Шпионов, диверсантов и вредителей уничтожим до конца!

В этой работе мы познакомим читателя с рядом поучительных приемов разведки в прошлом, особенно с современными приемами иностранных разведок и их троцкистско-бухаринской агентуры.Об автореЛеонид Михайлович Заковский (настоящее имя Генрих Эрнестович Штубис, латыш. Henriks Štubis, 1894 — 29 августа 1938) — деятель советских органов госбезопасности, комиссар государственной безопасности 1 ранга.В марте 1938 года был снят с поста начальника Московского управления НКВД и назначен начальником треста Камлесосплав.

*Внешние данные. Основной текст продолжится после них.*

/-- An 8 B aligned scalar store to offset `off` of the register half: into the thread's own block, ignored at the other
offsets below 0x200; none where it faults (R43). -/
def State.localStore (s : State) (h : Hart) (off : Nat) (v : Word) : Option State :=
  let t := (hartThr h).val
  if 0x200 ≤ off then none
  else if off < 0x100 && off / 0x40 ≠ t then none
  else if off < 0x100 then some (s.modThr h (fun th => th.localWrite s.now (off % 0x40) v))
  else some s

/-! ### Where an access goes -/

/-- The target of a piece. -/
inductive Loc where
  | scratch (off : Nat)
  | reg (off : Nat)
  | cask (pa kslot : Nat)
  | dev (pa : Nat)
  | host (iova : Nat)
  deriving DecidableEq, Repr

/-- What locating a piece gives. -/
inductive LocRes where
  | loc (l : Loc)
  | walk (w : Walk)
  | fault (c : XCause) (ipa : Nat) (wlk : Bool)
  | access
  deriving DecidableEq, Repr

/-- A translation request of a core, for an address of the memory regions that its micro-TLB does not hold; it travels
by the link module of the core's cluster (R47, R395, R398). -/
def State.xlateRequest (s : State) (h : Hart) (ctx va : Nat) : State :=
  if vregion va ≠ .memory || (s.tlbOf (.core (hartCore h))).any (fun e => e.hits ctx va) || s.hub.walks.any (fun q => q.hart = h)
  then s
  else
    let x := hartSite h
    let tag := (s.dieOf x).tag
    (s.modDie x (fun d => {d with tag := (tag + 1) % 4096})).dieReq x (hartCore h % 256 / 32) (niService (tcBank va ctx) 0) .ctl .msg
      va 0 tag (s.ctxOf ctx).slice.val [BitVec.ofNat 512 (va + 2 ^ 64 * ctx)]

/-- One piece located: protection, the local window, translation. -/
def State.locate (s : State) (h : Hart) (acc : Acc) (p : Piece) : LocRes × State :=
  let t := s.thrOf h
  let core := s.coreOf (hartCore h)
  if !t.pmpOk acc p.va p.len then (.access, s)
  else match vregion p.va with
    | .local' =>
      let off := p.va - 0x7FFFFFFF00000
      if off < 0x80000 then (.loc (.scratch off), s)
      else if acc = .fetch then (.access, s)
      else (.loc (.reg (off - 0x80000)), s)
    | _ =>
      match core.ctx with
      | none => (.fault .nos2 0 false, s)
      | some x =>
        let s := s.xlateRequest h x.val p.va
        let user := (if acc = .fetch then t.priv.toNat else t.dataPriv) = 0
        match s.translate1 (.core (hartCore h)) x.val p.va acc user with
        | (.cask pa k, s) => (.loc (if pa < 0xC000000000 then .cask pa k else .dev pa), s)
        | (.host iova, s) => (.loc (.host iova), s)
        | (.walk w, s) => (.walk w, s)
        | (.fault c i k, s) => (.fault c i k, s)

/-- Every piece located in order. -/
def State.locateAll (s : State) (h : Hart) (acc : Acc) (ps : List Piece) : List (Piece × LocRes) × State :=
  ps.foldl (fun (rs, s) p => let (r, s) := s.locate h acc p; (rs ++ [(p, r)], s)) ([], s)

/-- A walk's next table read, sent and charged by its translation service (R276, R394). -/
def State.walkRead (s : State) (id : Nat) (w : Walk) : State :=
  let ni := niService (tcBank w.va w.ctx) 0
  (s.emit (.req ni (memNi (w.rdPa / 2 ^ 36) (w.rdPa % 2 ^ 36)) .rd w.rdPa 0 id w.rdK [] [])).ask ni 0x80 .rd 0 w.rdPa w.rdK []

/-- A walk started for a thread that has none (R394). -/
def State.walkStart (s : State) (h : Hart) (w : Walk) : State :=
  if s.hub.walks.any (fun q => q.hart = h) then s
  else
    let id := s.hub.walkId
    (s.modHub (fun m => {m with walks := m.walks ++ [⟨id, h, w⟩], walkId := id + 1, walksN := m.walksN + 1})).walkRead id w

/-- `who` of a thread's fault record (R408). -/
def hartWho (h : Hart) : Nat := h.val % 4 + 4 * (hartCore h % 256) + 1024 * hartSite h

/-- A thread's translation fault (R403–R405): the record of its unit, then the stall or the loss. -/
def State.threadFault (s : State) (h : Hart) (op : MemOp) (ps : List Piece) (p : Piece) (c : XCause) (ipa : Nat)
    (wlk : Bool) : State :=
  match (s.coreOf (hartCore h)).ctx with
  | none => s.modThr h (fun t => {t with wait := .fault op})
  | some x =>
    let lo := ps.foldl (fun a q => min a q.va) p.va
    let hi := ps.foldl (fun a q => max a (q.va + q.len)) 0
    let ext := hi - lo
    let r := s.mkFault x.val 0 (hartWho h) c op.acc p.va ipa wlk (if 2 ^ 20 < ext then 0 else ext)
      (if 2 ^ 20 < ext then 0 else p.va - lo)
    let s := s.modThr h (fun t => {t with wait := .fault op})
    let s := s.recordFault r
    if c = .walkpoi then s.ctxLose x.val .poison
    else if c.fatal then s.ctxLose x.val .xlate
    else s

/-! ### Host-window and hub-register accesses (R45, R98, R269, R273) -/

def Loc.posted : Loc → Bool
  | .dev _ => true
  | .host _ => true
  | _ => false
def Loc.addr : Loc → Nat
  | .scratch o | .reg o | .dev o | .host o => o
  | .cask pa _ => pa
def Loc.isHost : Loc → Bool | .host _ => true | _ => false

/-- Whether an access lies in the graft apertures (R326), not among the hub's registers. -/
def Posted.aperture (p : Posted) : Bool := !p.host && 0xF800000000 ≤ p.pa

/-- Whether an earlier access keeps the site adapter from issuing a host-window access (R269). -/
def Posted.heldBy (p q : Posted) : Bool :=
  p.host && q.hart = p.hart && q.host && q.data.isNone && bits q.pa 9 8 ≠ bits p.pa 9 8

Как я воспринимаю окружающий мир

В книге рассказывается история главного героя, который сталкивается с различными проблемами и препятствиями на протяжении всего своего путешествия. По пути он встречает множество второстепенных персонажей, которые играют важные роли в истории. Благодаря опыту главного героя книга исследует такие темы, как любовь, потеря, надежда и стойкость. По мере того, как главный герой преодолевает свои трудности, он усваивает ценные уроки жизни и растет как личность.


Возвращенцы. Где хорошо, там и родина

Как в конце XX века мог рухнуть великий Советский Союз, до сих пор, спустя полтора десятка лет, не укладывается в головах ни ярых русофобов, ни патриотов. Но предчувствия, что стране грозит катастрофа, появились еще в 60–70-е годы. Уже тогда разгорались нешуточные баталии прежде всего в литературной среде – между многочисленными либералами, в основном евреями, и горсткой государственников. На гребне той борьбы были наши замечательные писатели, художники, ученые, артисты. Многих из них уже нет, но и сейчас в строю Михаил Лобанов, Юрий Бондарев, Михаил Алексеев, Василий Белов, Валентин Распутин, Сергей Семанов… В этом ряду поэт и публицист Станислав Куняев.


Чернова

Статья посвящена положению словаков в Австро-Венгерской империи, и расстрелу в октябре 1907 года, жандармами, местных жителей в словацком селении Чернова близ Ружомберока…


Инцидент в Нью-Хэвен

В книге рассказывается история главного героя, который сталкивается с различными проблемами и препятствиями на протяжении всего своего путешествия. По пути он встречает множество второстепенных персонажей, которые играют важные роли в истории. Благодаря опыту главного героя книга исследует такие темы, как любовь, потеря, надежда и стойкость. По мере того, как главный герой преодолевает свои трудности, он усваивает ценные уроки жизни и растет как личность.